We made foot print ghosts. They didn't turn out as well as I'd hoped (their arches were too high, I guess). Next time I think I'll use the bottom of a flip flop to stamp out the ghost shape (heel is the head).

We talked about shapes and then they got to design their own Jack-o-lanterns.

See how cute!

We sewed these hand puppets. This one is a witch in the making.

This one is a kitty. (These were from a kit I bought at the HobLob.)

Maybe my favorite project is one we didn't even get to. So, Eden and I did them after preschool. These are inkblot monsters. We painted one side, folded it over, rubbed it, opened it up, then put on eyes, etc. Aren't these hilarious? We have about five more that Eden did this afternoon. Truly fun and funny.

I love teaching preschool once a month. I get so excited to prepare for the week I get to teach, but let me tell you, I'm also so excited when my week is done and I know I won't be teaching again for a month! This is definitely a nice set up we have, it suits me just perfectly.

Recipe for sugar cookies found here.
The glaze is just powdered sugar and milk to a paint-like consistency then add your food coloring. Using the paint brushes is ingenious and so fun. Every fall when we do these I think of my friend Natalie back in Alabama. She is the painted sugar cookie queen.

Tuesday, October 4, 2011

G is for Glass and that rhymes with Grass

Yesterday for preschool we talked about the letter G. I wanted the focus to be on science and so we did some chemistry and biology. Specifically, we learned about how Glass is made and we learned about Grass.

I showed them this video:

I wondered if they'd be able to follow it but with some running commentary/explanation by me they were and seemed to think it was fascinating!

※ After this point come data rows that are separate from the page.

-- ==== Sys2Proof/Machine/Settle.lean ====
section
/-! DEFINITION. How a fill ends (R53, R65, R117, R126), and what goes on once a fill, a write-back or an invalidation has made room:
fills and written-through lines that wait for a way, waiting and held requests, and the maintenance operations and trims that wait in the
address hazard table (R51, R116, R120, R124, R125, R127, R128, R130). -/

namespace Sys2Proof.Machine

open Sys2Proof

/-- Whether a line lies in a range of host addresses. -/
def inRange (line lo hi : Nat) : Bool := decide (lo ≤ line * 256) && decide (line * 256 < hi)

/-- Whether a range holds a line the medium lacks: dirty in the cache, or in the write-back buffer. -/
def Cache.dirtyIn (c : Cache) (lo hi : Nat) : Bool :=
  c.lines.any (fun p => p.2.dirty && inRange p.1 lo hi) || c.wbb.any (fun p => inRange p.1 lo hi)

/-- Whether a fill in flight lies in a range. -/
def Cache.fillIn (c : Cache) (lo hi : Nat) : Bool := c.fills.any (fun p => inRange p.1 lo hi)

/-- A restored line has sealed, or is discarded (R251, R252). -/
def sealRestored (s : State) (line : Nat) : State :=
  s.onPers (fun p => { p with restoredLines := p.restoredLines.filter (fun l => l != line) })

/-- Writes to a line that have been written through and wait for a way complete without an install: their line is discarded (R51). -/
def completeDone (s : State) (line : Nat) : State :=
  (s.cache.thruDone.filter (fun w => w.1.line == line)).foldl (fun t w => deliver t w.1 Config.OK 0 true)
    (s.onCache (fun c => { c with thruDone := c.thruDone.filter (fun w => w.1.line != line) }))

/-- A line goes from the cache, while it is on, and from the write-back buffer without write-back (R51, R132). -/
def discardLine (s0 : State) (line : Nat) : State :=
  let s := completeDone s0 line
  let t := if s.cache.on then dropLine s line else s
  sealRestored (t.onCache (fun c => { c with wbb := Tbl.del c.wbb line })) line

/-- Whether a trim of a range waits: for a map change of one of its pages, or for a merged line that it then discards (R125, R148). -/
def State.trimHeld (s : State) (lo hi : Nat) : Bool :=
  let inR := fun (page : Nat) => decide (lo ≤ page * 4096) && decide (page * 4096 < hi)
  s.maps.moves.any (fun p => inR p.1 && (p.2.kind == .trim || p.2.kind == .poison)) || s.maps.waitMoves.any (fun p => inR p.1)
    || s.cache.fills.any (fun p => p.2.trimmed && inR (p.1 / 16))

/-- Lines of a range leave the cache without write-back. -/
def dropRange (s : State) (f : Nat → CLine → Bool) : State :=
  (s.cache.lines.filter (fun p => f p.1 p.2)).foldl (fun t p => dropLine t p.1) s

/-- CACHE.INVAL acts on a range with no fill in flight (R125, R128): DIRTY where a dirty line stands and FORCE is not set;
else every line goes, dirty ones counted and recorded. -/
def finishInval (s : State) (e c lo hi : Nat) (all force : Bool) : State :=
  let n := (s.cache.lines.filter (fun p => p.2.dirty && inRange p.1 lo hi)).length
  if 0 < n ∧ force = false then complete s e c Config.DIRTY 0
  else
    let s1 := dropRange s (fun l _ => inRange l lo hi)
    let s2 := if 0 < n then
        record (s1.onCache (fun x => { x with discards := (x.discards + n) % 2 ^ 32 })) (Config.evClass 4 2) e
      else s1
    complete (s2.onCache (fun x => { x with invalAll := x.invalAll || all })) e c Config.OK 0

/-- CACHE.CLEAN or CACHE.FLUSH has nothing left to write back in its range (R124, R127). -/
def finishClean (s : State) (e c lo hi : Nat) (inval : Bool) : State :=
  let s1 := if inval && s.cache.on then dropRange s (fun l x => !x.dirty && inRange l lo hi) else s
  complete s1 e c Config.OK 0

/-- A CACHE.WAYS that removed ways has written them back (R116); while the cache is off no line is invalidated (R132). -/
def finishWays (s : State) (e c n : Nat) (masks : List (BitVec 16)) : State :=
  let s1 := if s.cache.on then dropRange s (fun _ x => decide (n ≤ x.way)) else s
  complete (s1.onCache (fun x => { x with masks := masks })) e c Config.OK 0

/-- One waiting maintenance operation goes on where nothing holds it any longer. -/
def maintainOne (s : State) (k : Nat) : State :=
  let e := k / 32
  let c := k % 32
  let x := s.ctx e c
  if x.state ≠ 3 then s
  else
    match x.wait with
    | .clean lo hi inval =>
      if s.cache.dirtyIn lo hi || s.cache.fillIn lo hi then s else finishClean s e c lo hi inval
    | .inval lo hi all force => if s.cache.fillIn lo hi then s else finishInval s e c lo hi all force
    | .ways n masks =>
      if s.cache.lines.any (fun p => decide (n ≤ p.2.way) && p.2.dirty) then s else finishWays s e c n masks
    | .trim lo hi => if s.trimHeld lo hi then s else complete s e c Config.OK 0
    | .cacheOff => if s.cache.fills.any (fun p => p.2.doomed) then s else complete s e c Config.OK 0
    | _ => s

/-- Every waiting maintenance operation. -/
def maintain (s : State) : State :=
  (s.waiters (fun w => match w with
    | .clean _ _ _ => true
    | .inval _ _ _ _ => true
    | .ways _ _ => true
    | .cacheOff => true
    | .trim _ _ => true
    | _ => false)).foldl maintainOne s

/-! ## The end of a fill -/

/-- Serve the requests of a good fill in arrival order (R126): reads take the current value, the first write installs the
merged line dirty; behind a write that goes through, the rest are looked up again (R57). The second part holds the requests left where a
dirty line found no room (R120, R122). -/
def serveGood (s : State) (line : Nat) (f : Fill) : State × List Req :=
  let (t, _, left, _) := f.reqs.foldl (fun (acc : State × Line × List Req × Bool) r =>
    let (t, v, left, thru) := acc
    if !left.isEmpty then (t, v, left ++ [r], thru)
    else if thru then (lookup t r, v, [], true)
    else if r.op.isRead then (deliver t r Config.OK v true, v, [], false)
    else if !t.cache.on || !t.cache.wback then
      ((laneFree t r).onCache (fun c => { c with thru := c.thru ++ [{ r with lane := false }] }), v, [], true)
    else
      let v1 := r.op.merge r.addr v
      match install t line v1 true false false r.rways r.label with
      | some u => (deliver u r Config.OK 0 true, v1, [], false)
      | none => (t, v, [r], false)) (s, f.value (s.cache.delta line), [], false)
  (t, left)

/-- Serve the requests of a fill that found no good line (R53, R65): the first read of an uncorrectable line completes with
UNCORRECTABLE, what follows with POISON. A full-line write goes on, and so does an ACC over a line whose MAC failed, which reads nothing
(R33); what follows them is looked up again (R57). -/
def serveBad (s : State) (f : Fill) (st : Nat) : State :=
  (f.reqs.foldl (fun (acc : State × Nat × Bool) r =>
    let (t, now, again) := acc
    let later := if now = Config.UNCORRECTABLE then Config.POISON else now
    if again || r.op.isFull || (r.op.isAcc && st == Config.INTEGRITY) then (lookup t r, later, true)
    else if r.op.isRead then (deliver t r now 0 true, later, false)
    else (deliver t r later 0 true, later, false)) (s, st, false)).1

/-- A fill whose outcome stands completes (R117, R126): the merged line that a discard waited for goes (R125). A line that would
displace a dirty one while the write-back buffer is full waits with its requests (R120). -/
def fillFinish (s : State) (line : Nat) : State :=
  match Tbl.find s.cache.fills line with
  | none => s
  | some f =>
    match f.res with
    | none => s
    | some st =>
      let s0 := s.onCache (fun c => { c with fills := Tbl.del c.fills line })
      if st ≠ Config.OK then serveBad s0 f st
      else if f.bad (s.cache.deltaBad line) then serveBad s0 f Config.POISON
      else
        let label := (f.reqs.head?.map (·.label)).getD 0
        let ways := (f.reqs.head?.map (·.rways)).getD 0
        let clean := s.cache.on && !f.doomed && !f.merge && !Tbl.has s.cache.lines line
        if clean && s.cache.crowded line ways label then
          s.onCache (fun c => { c with fills := Tbl.put c.fills line { f with waits := true } })
        else
          let s1 := if clean then installClean s0 line (f.value (s.cache.delta line)) ways label else s0
          let (s2, left) := serveGood s1 line f
          if left.isEmpty then (if f.trimmed then discardLine s2 line else s2)
          else s2.onCache (fun c => { c with fills := Tbl.put c.fills line { f with reqs := left, waits := true } })

/-- Fills that wait for a way or for the dirty budget go on (R120, R122). -/
def retryFills (s : State) : State :=
  (s.cache.fills.filter (fun p => p.2.waits)).foldl (fun t p => fillFinish t p.1) s

/-- A line written through is installed clean where it finds a way, and its write completes; else it waits (R120, R123). A line that is
dirty again by then keeps its newer content. -/
def installThru (s : State) (r : Req) (full : Line) : State :=
  let dirty := match Tbl.find s.cache.lines r.line with
    | some x => x.dirty
    | none => false
  if !s.cache.on || dirty then deliver s r Config.OK 0 true
  else if s.cache.crowded r.line r.rways r.label then s.onCache (fun c => { c with thruDone := c.thruDone ++ [(r, full)] })
  else deliver (installClean s r.line full r.rways r.label) r Config.OK 0 true

/-- Lines written through that wait for a way go on (R120). -/
def retryThru (s : State) : State :=
  s.cache.thruDone.foldl (fun t w => installThru t w.1 w.2) (s.onCache (fun c => { c with thruDone := [] }))

/-- Requests and maintenance operations go on after something they may wait for has changed. -/
def settle (s : State) : State := maintain (drainPort (retryWaiting (retryThru (retryFills s))))

end Sys2Proof.Machine
end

Then we made glass for ourselves (with a few substitutions).

Sand - Sugar
Soda Ash - Water (lowers the melting temperature)
Lime - Corn Syrup (stabilizes and makes less soluble)
2400 degrees - 350 degrees
8 hours - 20 minutes

Yup, we made suckers. It was a great parallel to glass making and the kids watched with great interest and enthusiasm.

See how it balls up just like the real glass?

They each got to take home a "glass" sucker and they were pretty excited.

Yesterday was our last day of summer weather (I know, we've been spoiled) so I wanted to get the kids outside as much as possible before today's fall-like rain began. So, we also learned about Grass.

We planted and watered grass seeds and talked about the life cycle of grass. I had a puzzle for each of them to correctly assemble the life cycle from seed to grass blades. 
We went outside and used our magnifying glass to look at the grass and all that was in it: bugs, dirt, etc. Then they drew pictures in their notebooks.

Tuesday, September 27, 2011

Autumn Time

Eden has been begging me to get out the fall decorations. I finally acquiesced.
Eden's Scarecrow

Eden's Witch

I made this last night. I have to say, I love it! Comparable wreaths at the HobLob were between $80-120. I made this for less than $20. It took about two hours. The first hour was just cutting the leaves and flowers off their stems. The second hour was hot gluing. I think it looks so pretty on my green door.

Dollar Store lanterns.

This guy was on the outside of our door last year but he kept getting blown away so he gets to stay inside this year.

Eden's decorations from last year.

The mantel. This year we have some dragonfly lights. We like dragonflies, they remind us of Phil.


I made these pumpkins two years ago (in AL) out of old Phil shirts (even the leaves). We like them.

More art by Eden.

Eden made these creepy critters on Sunday.